A few months ago I went to the church building to learn how to make gumbo from a guy who is from Louisiana. In the course of the day I learned the recipe, but also found out the man's girlfriend was moving and looking to get rid of her Australian Shepherd-Australian Cattle Dog mix. His name was B-Boy. I was interested in getting another dog for our sweet girl Gracie.
Gracie is a red and white border collie. We've had her for about 8 and 1/2 years. She's a great dog, but keeps mostly to herself and prefers the company of other dogs to other people.
B-boy came to live with us in April. He was extremely cautious and hadn't had much socialization. Since he had been neutered too early and peed nervously a lot, I was informed he spent pretty much all of his time outside and had been since he was born (he was 8 months old). I was advised to keep him as an outside dog because he was also not very bright and very destructive and liked to chew. I was a little nervous but found him a little funny.
He growled at me a little from the arms of his previous master but something about his sweet face made me want to laugh at him. He clearly had an ego problem and no size to back it up. After the previous owners left him with me, relieved because "he's a lot of work" but also nervous looking as they left, B-boy sniffed out his new digs. I tried to get him to come to me but he was skittish and wouldn't bother. I was also told B-boy did not like food--- dog food, people food or treats and would be difficult to feed. I tried feeding him one of his treats in the hopes of building trust but he spit it out. I looked at the organic nutro-nutrious green puppy treats. I would have spit that out too. I had just made my kids some microwaved kettle corn and tossed him a piece. He sniffed it and came right over. And pretty soon, B-boy and I bonded.
All of a sudden, I realized B-Boy was much more than the dog they said he was. He was incredibly intelligent. He was virtually housebroken by the second day, and would not leave my side. Any where I went this bouncy little dog followed, even to the bathroom. From day one, I refused to leave him outside. He didn't like spending time out there except to chase Gracie or go to the bathroom. His favorite place to sleep was on top of my legs in our bed (which I've never had a dog want to do before). He was incredibly affectionate and I realized a better name for him would have been Velcro. We bonded very quickly. My husband and I decided that B-Boy just wasn't the best name for him, it was too aloof and not personal enough for this warm and affectionate boy. And so we renamed him Baxter (yes, after that Baxter, from Anchorman).
We spent most of our time together. If I washed dishes, Baxter laid on my feet as I did them. If I watched tv, Baxter sat with me and watched tv. Even right now, as I blog, Baxter is laying on the bed next to me in front of my crochet bag. He is without a doubt, the big furry band-aid on my soul. Baxter brought me this one day over the summer. I really believe he knows I love birds ( if you know me, you know why) and one morning he brought this to me, laid it at my feet and wagged his tail with pride "Here Mom I made this out of macaroni for you!" I was honestly touched by his gift. He even dug a hole for me to bury it in.

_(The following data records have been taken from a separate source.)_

-- ==== Sys2Proof/Tests/Slice0.lean ====
section
/-! SUPPORT. The tests of this sitting: well-formedness, the words of the spec's encoding, one step per operation against the
vectors of 95_test_vectors.md, and a witness for every statement that has hypotheses. Expected results are the spec's. -/

namespace Sys2Proof.Tests

open Sys2Proof Sys2Proof.Machine

/-! ## Well-formed terms (R104, R6, R72, R76) -/

theorem test_wf_operation : (Instr.queue 2).wf 8 = true ∧ Instr.init.wf 8 = true := by decide

theorem test_wf_refuses_endpoint : (Instr.queue 8).wf 8 = false ∧ (Instr.procIssue 255).wf 8 = false := by decide

theorem test_wf_default : Config.default.wf = true ∧ Config.default.recordsFit = true := by decide

theorem test_wf_refuses_counts :
    ({ Config.default with numPhysEp := 7 }).wf = false ∧
    ({ Config.default with numPhysEp := 0, tdAddrs := [] }).wf = false ∧
    ({ Config.default with evtBytes := 0 }).wf = false ∧
    ({ Config.default with evtBufBytes := 66 }).wf = false ∧
    ({ Config.default with evtBufBytes := 0 }).wf = false ∧
    ({ Config.default with cmdTimeout := 0 }).wf = false ∧
    ({ Config.default with deferCap := some 0 }).wf = false := by decide

theorem test_wf_refuses_widths :
    ({ Config.default with lenBits := 0 }).wf = false ∧
    ({ Config.default with addrBits := 0 }).wf = false ∧
    ({ Config.default with tdAlign := 12 }).wf = false ∧
    ({ Config.default with tdAlign := 0 }).wf = false := by decide

theorem test_wf_refuses_maxp_table :
    ({ Config.default with maxpTable := { MaxpTable.default with ss := ⟨0, 1024, 1024⟩ } }).wf = false ∧
    ({ Config.default with maxpTable := { MaxpTable.default with hs := ⟨64, 0, 1024⟩ } }).wf = false ∧
    ({ Config.default with maxpTable := { MaxpTable.default with fs := ⟨64, 64, 0⟩ } }).wf = false ∧
    ({ Config.default with maxpTable := { MaxpTable.default with ls := ⟨0, 8, 8⟩ } }).wf = false := by decide

theorem test_wf_refuses_addresses :
    ({ Config.default with tdAddrs := [0x2000] }).wf = false ∧
    ({ Config.default with tdAddrs := [0x2008, 0x2020, 0x2030, 0x2040, 0x2050, 0x2060, 0x2070, 0x2080] }).wf = false ∧
    ({ Config.default with evbufAddr := 0x1002 }).wf = false ∧
    ({ Config.default with setupBuf := 2 ^ 64 - 4 }).wf = false ∧
    ({ Config.default with statusBuf := 0x3007 }).wf = false := by decide

/-- R6, R27: a `TD_LAYOUT` without room for its fields, and a buffer address wider than `ADDR_BITS`. -/
theorem test_wf_refuses_layout :
    ({ Config.default with lenBits := 33 }).wf = false ∧ ({ Config.default with addrBits := 65 }).wf = false ∧
    ({ Config.default with tdLayout := { TdLayout.default with ctlBit := 95 } }).wf = false ∧
    ({ Config.default with tdLayout := { TdLayout.default with remBit := 105, ctlBit := 97 } }).wf = false ∧
    ({ Config.default with zlpBuf := 2 ^ 64 }).wf = false := by decide

/-- R100, log 27: records have room for 32 endpoints and for the device events (link state 15 is the word 0xF0301), in `EVT_BYTES`
bytes; a table that gives USB reset's word another meaning leaves it none. -/
theorem test_records_fit :
    ({ Config.default with numPhysEp := 34 }).recordsFit = false ∧
    ({ Config.default with evtBytes := 3 }).recordsFit = true ∧
    ({ Config.default with evtBytes := 2 }).recordsFit = false ∧
    ({ Config.default with eventTable := [(0x101, .disconnect)] }).recordsFit = false := by decide

/-- R70: the register window by bytes, the least significant first: EVBUF_BASE 0x0102030405060708, its highest byte, the enable bits,
and EPCMD of endpoint 1; the write-only EPPAR0 has none. -/
theorem test_window_bytes :
    let s : State := { State.reset with regs := { State.reset.regs with evbufBase := 0x0102030405060708 } }
    s.windowBytes 0x08 8 = some [8, 7, 6, 5, 4, 3, 2, 1] ∧ s.readWindow 0x0C 4 = some 0x01020304 ∧
    s.readWindow 0x08 8 = some 0x0102030405060708 ∧ (s.setEnable 1 true).windowByte 0x18 = some 2 ∧
    (s.setPort 1 { s.port 1 with cmd := { type := .setStall, active := true, force := false, ioc := false, resIdx := 9 } }).windowBytes
      0x11C 4 = some [5, 4, 9, 0] ∧ s.windowByte 0x100 = none := by decide

/-! ## Words: every operation, its word written out from R90 to R97 as `{cls, code, p}` -/

theorem test_decode_upper_calls :
    decode 0b0001_0000_00000010 = .ok (.enable 2) ∧ decode 0b0001_0001_00000011 = .ok (.disable 3) ∧
    decode 0b0001_0010_00000010 = .ok (.queue 2) ∧ decode 0b0001_0011_00000101 = .ok (.dequeue 5) ∧
    decode 0b0001_0100_00000100 = .ok (.setHalt 4) ∧ decode 0b0001_0101_00000000 = .ok .allocRequest ∧
    decode 0b0001_0110_00000000 = .ok .freeRequest := by decide

theorem test_decode_events :
    decode 0b0010_0000_00000010 = .ok (.evXferComplete 2) ∧ decode 0b0010_0001_00000001 = .ok (.evXferNotReady 1) ∧
    decode 0b0010_0010_00000100 = .ok (.evEpCmdComplete 4) ∧ decode 0b0010_0011_00000111 = .ok (.evEpOther 7) ∧
    decode 0b0010_1000_00000000 = .ok .evUsbReset ∧ decode 0b0010_1001_00000000 = .ok .evConnectDone ∧
    decode 0b0010_1010_00000000 = .ok .evLinkState ∧ decode 0b0010_1011_00000000 = .ok .evDisconnect ∧
    decode 0b0010_1111_00000000 = .ok .evOther := by decide

theorem test_decode_lifecycle :
    decode 0b0011_0000_00000000 = .ok .init ∧ decode 0b0011_0001_00000000 = .ok .teardown ∧
    decode 0b0011_0010_00000000 = .ok .interrupt := by decide
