-- ==== Sys2Proof/Machine/Flags.lean ====
section
/-! DEFINITION. Everything the MJ4 derives from its state: the group's member list, the group state and landed summary,
the permits and their causes, the lamps, the watch signals. -/

namespace Sys2Proof.Machine

/-! ## Composition and group state (R10, R14, R16) -/

/-- R10: a spreader that can take part in a lift: ARMED, no set operation running, its setting recorded. -/
def State.ready (s : State) (hb : Headblock) : Bool :=
  s.attachState hb == .armed && !s.setOpOn hb && (s.setting.get hb).setting.isSome

/-- The lift mode recorded is TWIN. -/
def State.twinMode (s : State) (hb : Headblock) : Bool :=
  (s.setting.get hb).setting.map Setting.mode == some .twin

/-- R10: the member list that a composition forms. -/
def State.composed (s : State) : List Member :=
  if headblocks.all fun hb => !s.mode.names hb || s.ready hb then
    allMembers.filter fun m => s.mode.names m.hb && (m.outer || s.twinMode m.hb)
  else []

/-- A member's coil fault is LATCHED (R5). -/
def State.latched (s : State) (m : Member) : Bool := (s.pair m.pair).fault

/-- R14, row 2: a member that makes the group FAULT. -/
def State.faulty (s : State) (m : Member) : Bool :=
  (s.member m).position == .unknown || (s.member m).position == .conflict || s.latched m

/-- R14, Table 1-7. -/
def State.groupStateOf (s : State) (members : List Member) : GroupState :=
  if members.isEmpty then .notReady
  else if members.any s.faulty then .fault
  else if members.all fun m => (s.member m).position == .locked then .allLocked
  else if members.all fun m => (s.member m).position == .unlocked then .allUnlocked
  else .mixed

/-- R16: a group with no member has NONE. -/
def State.summaryOf (s : State) (members : List Member) : Summary :=
  if !(members.any fun m => (s.member m).landed == .on) then .none
  else if members.all fun m => (s.member m).landed == .on then .all
  else .some

/-! ## Permits (R18, R19) -/

/-- R18, Table 1-8: the first failing condition of HOIST_UP_PERMIT, none when all five hold. -/
def State.upCause (s : State) : Option PermitCause :=
  if s.trip.state != .clear then some .trip
  else if s.bypass.isSome then some .bypass
  else if s.order != .idle then some .order
  else if s.setOpRuns then some .setting
  else if s.group.state == .allLocked || s.group.state == .allUnlocked then none
  else some .group

/-- R19, Table 1-9: the first failing condition of HOIST_DOWN_PERMIT, none when all three hold. -/
def State.downCause (s : State) : Option PermitCause :=
  if s.trip.state != .clear then some .trip
  else if s.bypass.isSome then some .bypass
  else if s.order.runs then some .order
  else none

/-! ## Lamps (R158, Table 9-3) -/

/-- The group members of a spreader (R158). -/
def State.groupOf (s : State) (hb : Headblock) : List Member := s.group.members.filter (·.hb == hb)

/-- An order of the kind runs and involves the spreader (R158). -/
def State.runsOver (s : State) (kind : OrderKind) (hb : Headblock) : Bool :=
  match s.order with
  | .active _ head members _ => head.kind == kind && members.any fun m => m.member.hb == hb
  | .idle | .proposed _ _ | .suspended _ | .faultHeld _ _ _ => false

/-- X_LANDED. -/
def State.landedLamp (s : State) (hb : Headblock) : Lamp :=
  let members := s.groupOf hb
  if !members.isEmpty && members.all fun m => (s.member m).landed == .on then .steady
  else if members.any fun m => (s.member m).landed == .on then .flashing
  else .off

/-- X_LOCKED and X_UNLOCKED, for the order kind and the position it turns to. -/
def State.turnLamp (s : State) (kind : OrderKind) (position : Position) (hb : Headblock) : Lamp :=
  let members := s.groupOf hb
  if s.runsOver kind hb then .flashing
  else if !s.order.runs && !members.isEmpty && members.all fun m => (s.member m).position == position then .steady
  else .off

/-- All ten lamps. -/
def State.lampsOf (s : State) : Lamps :=
  { landed := .ofFn s.landedLamp
    locked := .ofFn (s.turnLamp .lock .locked)
    unlocked := .ofFn (s.turnLamp .unlock .unlocked)
    order := match s.order with
      | .active _ _ _ _ => .steady
      | .proposed _ _ => .flashing
      | .idle | .suspended _ | .faultHeld _ _ _ => .off
    fault :=
      if s.order.isFaultHeld || s.group.state == .fault ||
          headblocks.any (fun hb => match s.attachState hb with | .attachFault _ => true | _ => false) then .steady
      else .off
    hold := if s.trip.state == .clear then .off else if s.trip.pending then .flashing else .steady
    bypass := if s.bypass.isSome then .steady else .off }

/-- R159: a STEADY lamp is lit; a FLASHING lamp follows the clock. -/
def State.lampLit (s : State) : Lamp → Bool
  | .steady => true
  | .flashing => s.flash.lit
  | .off => false

/-! ## Watch signals (Table 11-3, R178) -/

/-- A bit of a node's input image, while its signals are known. -/
def State.nodeSignal (s : State) (hb : Headblock) (n : NodeIx) (bit : Nat) : Option Bool :=
  match s.node hb n with
  | some r => if r.signalsKnown then r.input.map (·.getLsbD bit) else none
  | none => none

/-- The headblock of a count of two equal halves: A before B. -/
def halfOf (i half : Nat) : Headblock := if i < half then .a else .b

/-- The current value of a watch signal by its code of Table 11-3; none while it is unknown. -/
def State.signalValue (s : State) (code : Fin 103) : Option Bool :=
  let i := code.val
  if h : i < 8 then (s.cab.get ⟨i, h⟩).level
  else if i = 8 then some (s.attach.get .a).plug
  else if i = 9 then some (s.attach.get .b).plug
  else if i = 10 then some s.trip.chainClosed
  else if i < 59 then
    let j := i - 11
    let k := j % 24
    s.nodeSignal (halfOf j 24) ⟨k / 3 % 4, by omega⟩ (3 * (k / 12) + k % 3)
  else if i < 69 then
    let j := i - 59
    s.nodeSignal (halfOf j 5) bodyNode (j % 5)
  else if i < 101 then
    let j := i - 69
    s.nodeSignal (halfOf j 16) ⟨5 + j / 8 % 2, by omega⟩ (j % 8)
  else if i = 101 then some s.permits.up
  else some s.permits.down

/-- R178: the record after the signal's current value is taken. -/
def SignalRec.follow (r : SignalRec) : Option Bool → SignalRec
  | some v => ⟨some v, false⟩
  | none => if r.value.isSome then { r with gap := true } else r

/-- R179: a change from one known value to the other, with the gap flag before it. -/
def SignalRec.change (r : SignalRec) (now : Option Bool) : Option (Bool × Bool) :=
  match r.value, now with
  | some old, some new => if old == new then none else some (new, r.gap)
  | _, _ => none

/-- R179: the edge matches a change to the value. -/
def Edge.hits : Edge → Bool → Bool
  | .rise, new => new
  | .fall, new => !new
  | .both, _ => true

/-- R179: the WATCH_HIT of one signal, if any. -/
def State.hit (s : State) (code : Fin 103) : Option NoticeBody :=
  match (s.signals.get code).change (s.signalValue code) with
  | some (new, gap) =>
    if s.watches.any fun w => w.signal == code.val && w.edge.hits new then some (.watchHit code.val new gap) else none
  | none => none

end Sys2Proof.Machine
end

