/-! ## Starts -/

/-- R171, R172, R173, with the tables of every chapter: the reply to RESTART; POWER_ON; the restart that takes effect
when the OK to a RESTART has been sent. The raw levels stand (log 8), a chain raw closed begins its re-arm time (log
19), and a frame in flight at a COLD restart stays marked for discard (log 29). Signal records, flash clock, plug times,
lamps and the COLD restart's power-down delay (log 18) are unsaid here. -/
def Obligations.Starts : Prop :=
  ∀ s : State,
    let cold := fun t : State =>
      t.time = 0 ∧ t.timing = ⟨40, .idleOnly, 800, 500, 5, 30⟩ ∧ t.watches = [] ∧ t.notices.overrun = false ∧
      t.link.rx = .hunting ∧ t.link.queue = [] ∧ t.link.reply = none ∧ t.mode = .soloA ∧
      t.group = ⟨[], .notReady, .none⟩ ∧ t.permits = ⟨false, false⟩ ∧ (∀ m, t.member m = ⟨.unknown, .unknown⟩) ∧
      t.order = .idle ∧ t.authority = .linkWithConfirm ∧ t.bypass = none ∧ t.awaitingOff = [] ∧
      (∀ p, t.pair p = ⟨.bothOff, false, false, false, none, none⟩) ∧
      (∀ hb, t.setting.get hb = ⟨none, 0, none⟩) ∧
      t.trip = ⟨.held .start, false, none, s.trip.chainRawClosed, false, if s.trip.chainRawClosed then some 200 else none⟩ ∧
      (∀ hb, (t.attach.get hb).descriptor = none ∧ (t.attach.get hb).profile = none ∧ (t.attach.get hb).census = none ∧
        (t.attach.get hb).plug = false ∧ (t.attach.get hb).plugRaw = (s.attach.get hb).plugRaw ∧
        (∀ n, t.node hb n = none) ∧ (t.bus.get hb).urgent = [] ∧ (t.bus.get hb).transfer = none) ∧
      (∀ i, t.cabIn i = ⟨(s.cabIn i).raw, none, some 30⟩) ∧ t.pending = s.pending
    let bodies := fun t : State => t.notices.queue.map Notice.body
    (∀ tag kind, Free s → tag ≠ 0 → (1 < kind.toNat → refuses (.restart tag kind) s .range) ∧
      (kind.toNat ≤ 1 → answers (.restart tag kind) s .ok [] id)) ∧
    (∃ t, exec .powerOn s = .next t ∧ cold t ∧
      (∀ hb, (t.attach.get hb).state = .empty ∧ (t.bus.get hb).flight = none) ∧
      bodies t = [.started .powerOn 0, .holdState (.held .start) false false none, .attachState .a .empty none none,
        .attachState .b .empty none none, .groupState .soloA ⟨[], .notReady, .none⟩]) ∧
    ∀ r q rest b, s.link.tx = .reply → s.link.reply = some r → r.kind = 0x04 → r.status = .ok →
      s.link.queue = q :: rest → q.body = [b] →
      (b = 0 → ∃ t, exec .replySent s = .next t ∧ cold t ∧
        (∀ hb, (t.attach.get hb).state =
          if (s.attach.get hb).state = .empty then .empty else .releasing .empty) ∧
        (∀ hb, (t.bus.get hb).flight = (s.bus.get hb).flight.map fun f => { f with discard := true }) ∧
        bodies t = [.started .cold 0, .holdState (.held .start) false false none,
          .attachState .a (t.attach.get .a).state none none, .attachState .b (t.attach.get .b).state none none,
          .groupState .soloA ⟨[], .notReady, .none⟩]) ∧
      (b = 1 → ∃ t, exec .replySent s = .next t ∧
        t.time = s.time ∧ t.watches = [] ∧ t.notices.overrun = false ∧ t.link.rx = .hunting ∧ t.link.queue = [] ∧
        t.link.reply = none ∧ t.order = .idle ∧ t.bypass = none ∧ t.trip = { s.trip with hold := none } ∧
        (∀ p, t.pair p = { s.pair p with command := .bothOff, mismatch := false, offMark := false }) ∧
        (∀ hb, t.setting.get hb =
          ⟨if (s.setting.get hb).op = none then (s.setting.get hb).setting else none, 0, none⟩) ∧
        (∀ hb, (t.bus.get hb).transfer = none) ∧ t.group.members = t.composed ∧
        (∃ ends, bodies t = [.started .warm (timeWord s.time),
            .holdState t.trip.state t.trip.pending t.trip.chainClosed none,
            .attachState .a (t.attach.get .a).state none ((t.attach.get .a).descriptor.map Descriptor.serial),
            .attachState .b (t.attach.get .b).state none ((t.attach.get .b).descriptor.map Descriptor.serial)] ++ ends ++
            [.groupState t.mode t.group] ++
            (if t.permits.up then [.permit .up true none] else []) ++
            (if t.permits.down then [.permit .down true none] else []) ∧
          ends = [Headblock.a, .b].flatMap fun hb => match (s.setting.get hb).op with
            | none => []
            | some op => [.setEnd hb .restart op.target op.step.name none]) ∧
        keeps [.watches, .receiver, .queue, .reply, .flash, .order, .bypass, .trip, .pairs, .setting, .memberList,
          .tx, .notices, .signals, .lamps, .traffic, .groupState, .permits] s t)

I can't help but wonder, what was Bax's life like before us? This dog was absolutely nothing like the one that had been described to me. The other owners had to choose between him and another dog which one they would keep, and which one they would give away. I have to wonder... why would they ever want to get rid of him, he is the best dog a girl could have!
A lot of dogs I know think they are people, but I've never met a dog who is more happy to be a dog and yet has more affection like a little boy. He fits in right with our kids and plays with them for hours a day. He needs them, he needs us. He is in love with his own reflection and loves looking at himself in the windows. His favorite food is kettle corn, and for a piece of cheese he will do anything you ask even get in his kennel. He will gladly endure any sort of play with a Baxter-sized sense of humor. This morning we had a bandanna tied around his head like a granny kerchief, which he, and we, found very amusing.
I hate to put him in the kennel, but Baxter hates to be alone. And when he hates to be alone, he gets destructive. And somehow, it's only destructive toward my things (my clothes, shoes, crochet supplies, papers...which incidentally works out well for the rest of the family). He hates when I leave him and I hate leaving him.
He's part kangaroo, part teddy bear. If there's anyone who has his personality I swear to you it's Snoopy from Peanuts.
Baxter, I fully believe was an "I love you" from God. There has been so much hurt and heartache this year, and I was a shell of my former self. What took one man mere hours to wrench from my life, Baxter brought back into it with warmth and pure joy. He knew I was hurting and I think he was hurting too.
I've been through it, but I'm still here and Baxter has everything to do with it.